Graph randomization is a method commonly used in network analysis to establish null hypotheses and compare an observed graph against random expectations within an ensemble of graphs. For example, graph randomization can be used to investigate whether a particular network exhibits a higher level of clustering than expected by chance, which can provide insights into the presence of community structures within the network. There are many ways to do graph randomization, but maximum entropy null models are specifically useful due to their unbiased parameter estimation, incorporation of constraints, flexibility, statistical robustness, and mathematical simplicity.

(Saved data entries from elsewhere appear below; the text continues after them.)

/-- The timebase (R432 to R439). -/
structure Time where
  /-- The timebase runs; 17 R402; reset false. -/
  running : Bool := false
  /-- TIM_NOW, 63-bit tick; 19 R434, R438; reset 0. -/
  now : Nat := 0
  /-- The LC oscillator has counted 65,536 cycles; 19 R434; reset false. -/
  stable : Bool := false
  /-- The oscillator is disciplined; 19 R435; reset false. -/
  disciplined : Bool := false
  /-- The host link is locked; 19 R436; reset false. -/
  hostLocked : Bool := false
  /-- The source has been locked without a break since this tick; 19 R435; reset none. -/
  lockedSince : Option Nat := none
  /-- A port configured FOLLOW, by its number, with its measurements; 19 R439; reset none. -/
  follow : Option (Nat × Follow) := none
deriving DecidableEq, Repr

/-- An image: its body and its 30,048-byte colophon (R379). -/
structure Image where
  body : List Byte
  colophon : List Byte
deriving DecidableEq, Repr

/-- The firmware in force (R384, R387). -/
structure Active where
  fwver : Nat
  slot : Nat
  measure : List Byte
  colophonDigest : List Byte
deriving DecidableEq, Repr

/-- What the control complex is doing with firmware (R381 to R383). -/
inductive FwPhase
  | none | loading (seq offset length : Nat) | starting | restarting | active
deriving DecidableEq, Repr

/-- OTP fuses (Table 16.2). -/
structure Otp where
  /-- Anti-rollback count, 0 to 256; 16 R377; DESIGN CHOICE 0. -/
  arb : Nat := 0
  /-- rootkey[0..3], 32 bytes each; 16 R377; DESIGN CHOICE zeros (fused at test). -/
  rootkeys : Tbl (List Byte) := []
  /-- Revoked slots, 4 fuses; 16 R377; DESIGN CHOICE 0. -/
  revoked : Nat := 0
  /-- Identity seed, 96 bytes; 16 R377; DESIGN CHOICE zeros. -/
  idseed : List Byte := []
  /-- Serial, 8 bytes; 16 R377; DESIGN CHOICE zeros. -/
  serial : List Byte := []
  /-- taplock; 16 R378; reset blown (blown at shipment). -/
  taplock : Bool := true
  /-- rommeas, 64 bytes; 16 R377; DESIGN CHOICE zeros. -/
  rommeas : List Byte := []
deriving DecidableEq, Repr

/-- A quote that waits for the keeper (R387). -/
structure QuoteJob where
  owed : Owed
  nonce : List Byte
  ctx : Option Nat
  buf : Buf
deriving DecidableEq, Repr

/-- A big-number job (R397): its kind (0 key generation, 1 shared secret, 2 verification), its context, and its failure. -/
structure BigJob where
  kind : Nat
  owed : Owed
  ctx : Nat
  start : Nat
  draw : Nat
  msg : List Byte
  buf : Buf
  fail : Option Status
deriving DecidableEq, Repr

/-- The control complex (R373 to R400). -/
structure Hexset where
  /-- Failed control cores, held in reset; 16 R375; reset empty. -/
  failed : List Nat := []
  /-- Host core of each role: 0 front, 1 + w scheduler of Ww; 16 R374; reset HX1 to HX5. -/
  roles : List Nat := [1, 2, 3, 4, 5]
  /-- Roles that are moving; 16 R375; reset empty. -/
  moving : List Nat := []
  /-- Roles that no surviving core can host; 16 R375; reset empty. -/
  orphans : List Nat := []
  /-- What the ROM or keeper does with firmware; 16 R381; reset none. -/
  phase : FwPhase := .none
  /-- seq of the last boot record seen; 16 R381; reset 0. -/
  bootSeq : Nat := 0
  /-- The active image; 16 R384; reset none (IDN_FWVER 0). -/
  active : Option Active := none
  /-- Staging slots 0 and 1; 16 R383; reset empty. -/
  slots : Tbl Image := []
  /-- FW_STAGE checks in progress, by slot; 16 R383; reset none. -/
  staging : Tbl (Owed × Image) := []
  /-- RDY_HEXSET, RDY_KEEPER, RDY_FW, RDY_MBX; 15 R351; reset 0. -/
  rdyHexset : Bool := false
  rdyKeeper : Bool := false
  rdyFw : Bool := false
  rdyMbx : Bool := false
  /-- OTP fuses; 16 R377; reset as the fuses stand. -/
  otp : Otp := {}
  /-- Quotes waiting, oldest first; the first is being signed; 16 R387; reset empty. -/
  quotes : List QuoteJob := []
  /-- The running big-number job; 16 R397; reset none. -/
  job : Option BigJob := none
  /-- Values that the keeper's DRBG has given since it was instantiated; 16 R396, R399; reset 0. -/
  keeperDraws : Nat := 0
  /-- Big-number jobs that wait, oldest first; 16 R397; reset empty. -/
  jobs : List BigJob := []
  /-- RDY_TRNG; 15 R351, 16 R398; reset 0. -/
  trng : Bool := false
  /-- The DRBGs are in the error state; 16 R399, 06 R170; reset false. -/
  drbgError : Bool := false
deriving DecidableEq, Repr

/-- A ledger record (Table 20.9), its CRC taken from the other fields unless torn. -/
structure LRec where
  cls : Nat
  type : Nat
  wing : Nat
  unit : Nat
  boot : Nat
  tick : W64
  detail : List Byte
  torn : Bool
deriving DecidableEq, Repr

/-- A weed-list entry (Table 12.3). -/
structure Weed where
  page : Nat
  reason : Nat
  boot : Nat
  tick : W64
deriving DecidableEq, Repr

/-- The ledger (R460): it survives every reset. -/
structure Ledger where
  /-- RDY_LEDGER; 15 R351; reset 0. -/
  ready : Bool := false
  /-- Power-up count; 17 R410; DESIGN CHOICE 0. -/
  boots : Nat := 0
  /-- Error history, oldest first, at most 98,304; 20 R460; DESIGN CHOICE empty. -/
  errors : List LRec := []
  /-- Reshelving list; 20 R460, 12 R294; DESIGN CHOICE empty. -/
  reshelves : List LRec := []
  /-- Ageing history, oldest first, at most 49,152; 20 R460; DESIGN CHOICE empty. -/
  ageing : List LRec := []
  /-- Lifecycle records; 20 R460; DESIGN CHOICE empty. -/
  life : List LRec := []
  /-- Weed list per stack; 12 R291; DESIGN CHOICE empty. -/
  weeds : Tbl (List Weed) := []
  /-- Bad-spare bitmap, stack × 65,536 + pseudo-channel × 1,024 + spare; 12 R295; DESIGN CHOICE empty. -/
  badSpares : List Nat := []
  /-- The endorsement, 29,984 bytes, or none; 16 R386; DESIGN CHOICE none. -/
  endorsement : Option (List Byte) := none
  /-- Transients merged since the unit's last type 0x02 record, by unit key; 20 R462; reset empty. -/
  transients : Tbl (Nat × Nat) := []
deriving DecidableEq, Repr

/-- A stamp (R468). -/
structure StampInfo where
  id : Nat
  party : Nat
  origin : W64
  apply : Nat
  hops : Nat
  received : Bool
deriving DecidableEq, Repr

/-- A gap in a control core's trace (Table 21.6): the tick at its start, the packets lost, and its reason: 1 sealed, 2 overflow, 3 role
migration or failed core, 4 reconfiguration, or 0 for a start, which has no GAP packet. -/
structure TraceGap where
  start : Nat
  lost : Nat
  reason : Nat
deriving DecidableEq, Repr

/-- Stamp and snapshot control (R468 to R471). -/
structure Stamps where
  /-- STP_CTRL bit 1 STP_PERIODIC; 15 R354 Table 15.8; reset 0. -/
  periodic : Bool := false
  /-- STP_CTRL bit 2 STP_FORWARD; 15 R354 Table 15.8; reset 0. -/
  forward : Bool := false
  /-- STP_NEXTID; 15 R354 Table 15.7; reset 1. -/
  nextId : W32 := 1
  /-- STP_PERIOD; 15 R354 Table 15.7; reset 0. -/
  period : W64 := 0
  /-- Tick of the last periodic stamp or of setting STP_PERIODIC; 21 R468; reset 0. -/
  periodStart : Nat := 0
  /-- STP_BUF_BASE; 15 R354 Table 15.7; reset 0. -/
  bufBase : W64 := 0
  /-- STP_BUF_LEN; 15 R354 Table 15.7; reset 0. -/
  bufLen : W64 := 0
  /-- STP_LAST_TICK; 15 R354 Table 15.7; reset 0. -/
  lastTick : W64 := 0
  /-- STP_LAST_ID; 15 R354 Table 15.7; reset 0. -/
  lastId : W32 := 0
  /-- STP_STATUS bit 0 STP_BUSY; 15 R354 Table 15.8; reset 0. -/
  busy : Bool := false
  /-- STP_STATUS bit 1 STP_OVERRUN; 15 R354 Table 15.8; reset 0. -/
  overrun : Bool := false
  /-- Stamps that wait for their apply tick, oldest first; 21 R469; reset empty. -/
  waiting : List StampInfo := []
  /-- IDs seen, newest first, with the tick of arrival; 13 R329; reset empty. -/
  seen : List (Nat × Nat) := []
  /-- The latched snapshot that is being written: slot offset and bytes; 21 R471; reset none. -/
  latched : Option (Nat × List Byte) := none
  /-- The apply tick A of the latched snapshot; 21 R472; reset 0. -/
  latchedAt : Nat := 0
  /-- Buffer register writes that wait for the snapshot in progress; 21 R471; reset empty. -/
  pendingBuf : List (Bool × W64) := []
  /-- `next`; 21 R471; reset 0x1000. -/
  next : Nat := 0x1000
  /-- `written`; 21 R471; reset 0. -/
  written : Nat := 0
  /-- A stamp was lost to overrun since the previous snapshot; 21 R471 Table 21.5; reset false. -/
  lostOne : Bool := false
  /-- Trace: core mask; 21 R473; reset 0. -/
  trMask : Nat := 0
  /-- Trace: ring DPA; 21 R473; reset 0. -/
  trBase : Nat := 0
  /-- Trace: ring length, 0 stopped; 21 R473; reset 0. -/
  trLen : Nat := 0
  /-- Trace: `wptr`; 21 R474; reset 0x40. -/
  trPtr : Nat := 0x40
  /-- Trace: `wraps`; 21 R474; reset 0. -/
  trWraps : Nat := 0
  /-- Trace: packets dropped; 21 R474; reset 0. -/
  trDropped : Nat := 0
  /-- Trace: ticks of the packets written within the last 10 µs; 21 R475; reset empty. -/
  trTimes : List Nat := []
  /-- Trace: gaps by control core, until the core can emit them; 21 R473 to R476; reset none. -/
  trGaps : Tbl TraceGap := []
  /-- Trace: branches since its last SYNC, by control core; 21 Table 21.6; reset 0. -/
  trBranches : Tbl Nat := []
deriving DecidableEq, Repr

/-- A request for a carrel slot (R64): 1 PUT, 2 PEEK, 3 TAKE; reader count of a PUT; whether it sets the secret bit; who asks,
as context, kind (0 stream entry, 1 channel, 2 transfer through a loan window) and number. -/
structure SlotReq where
  mode : Nat
  n : Nat
  secret : Bool
  who : Nat × Nat × Nat
deriving DecidableEq, Repr

/-- Card kinds (Table 7.2). -/
inductive CardKind | ciphertext | plaintext | key | poly | lwe | share | clear
deriving DecidableEq, Repr

/-- Element types (Table 1.5). -/
inductive Elem | res64 | res30x2 | fp64 | fp32 | bf16 | int32 | int64 | u64
deriving DecidableEq, Repr

/-- Layouts (Table 8.1). -/
inductive Layout | coef | limb | bitrev | tile16 | slot | lwe
deriving DecidableEq, Repr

The MaxEntropyGraphs.jl package can be used to compute the likelihood-maximizing parameters for different null models for a variety of graphs (directed, undirected, bipartite, weighted etc.). It enables users to sample graphs from the ensemble and to compute the expected value of a graph metric directly from the ensemble.
The package uses the JuliaGraphs ecosystems for everything graph related, makes us of well-established Julia optimization tools (Optimization.jl) and numerical solvers (NLsolve.jl) to obtain the graph’s likelihood maximizing parameters; leverages the JuliaDiff ecosystem for automatic differentiation and groups the different null models in a single framework.
Currently, there are no existing Julia packages offering this functionality. In Python, there are some packages that provide similar functionality (NEMtropy, BiCM, etc.), but these do not always integrate directly with an established Python ecosystem for graphs, use a custom implementation for the numerical solver(s), and do not offer the possibility of using automatic differentiation. Performance testing has shown that the Julia implementation is typically faster than the equivalent Python packages for networks of different sizes and densities. The way forward for this package is to include additional null models that might be relevant for more advanced concepts such as higher-order or multilayer graphs.
Bart DE CLERCK has a background in engineering and works as a teaching assistant within the SMAC (Simulation Modelling and Analysis of Complex systems) unit of the Department of Mathematics at the Royal Military Academy (RMA). He’s also pursuing a joint PhD between the RMA and Ghent University (Complex Systems Institute). His main research areas are network science and AI applications for intelligence.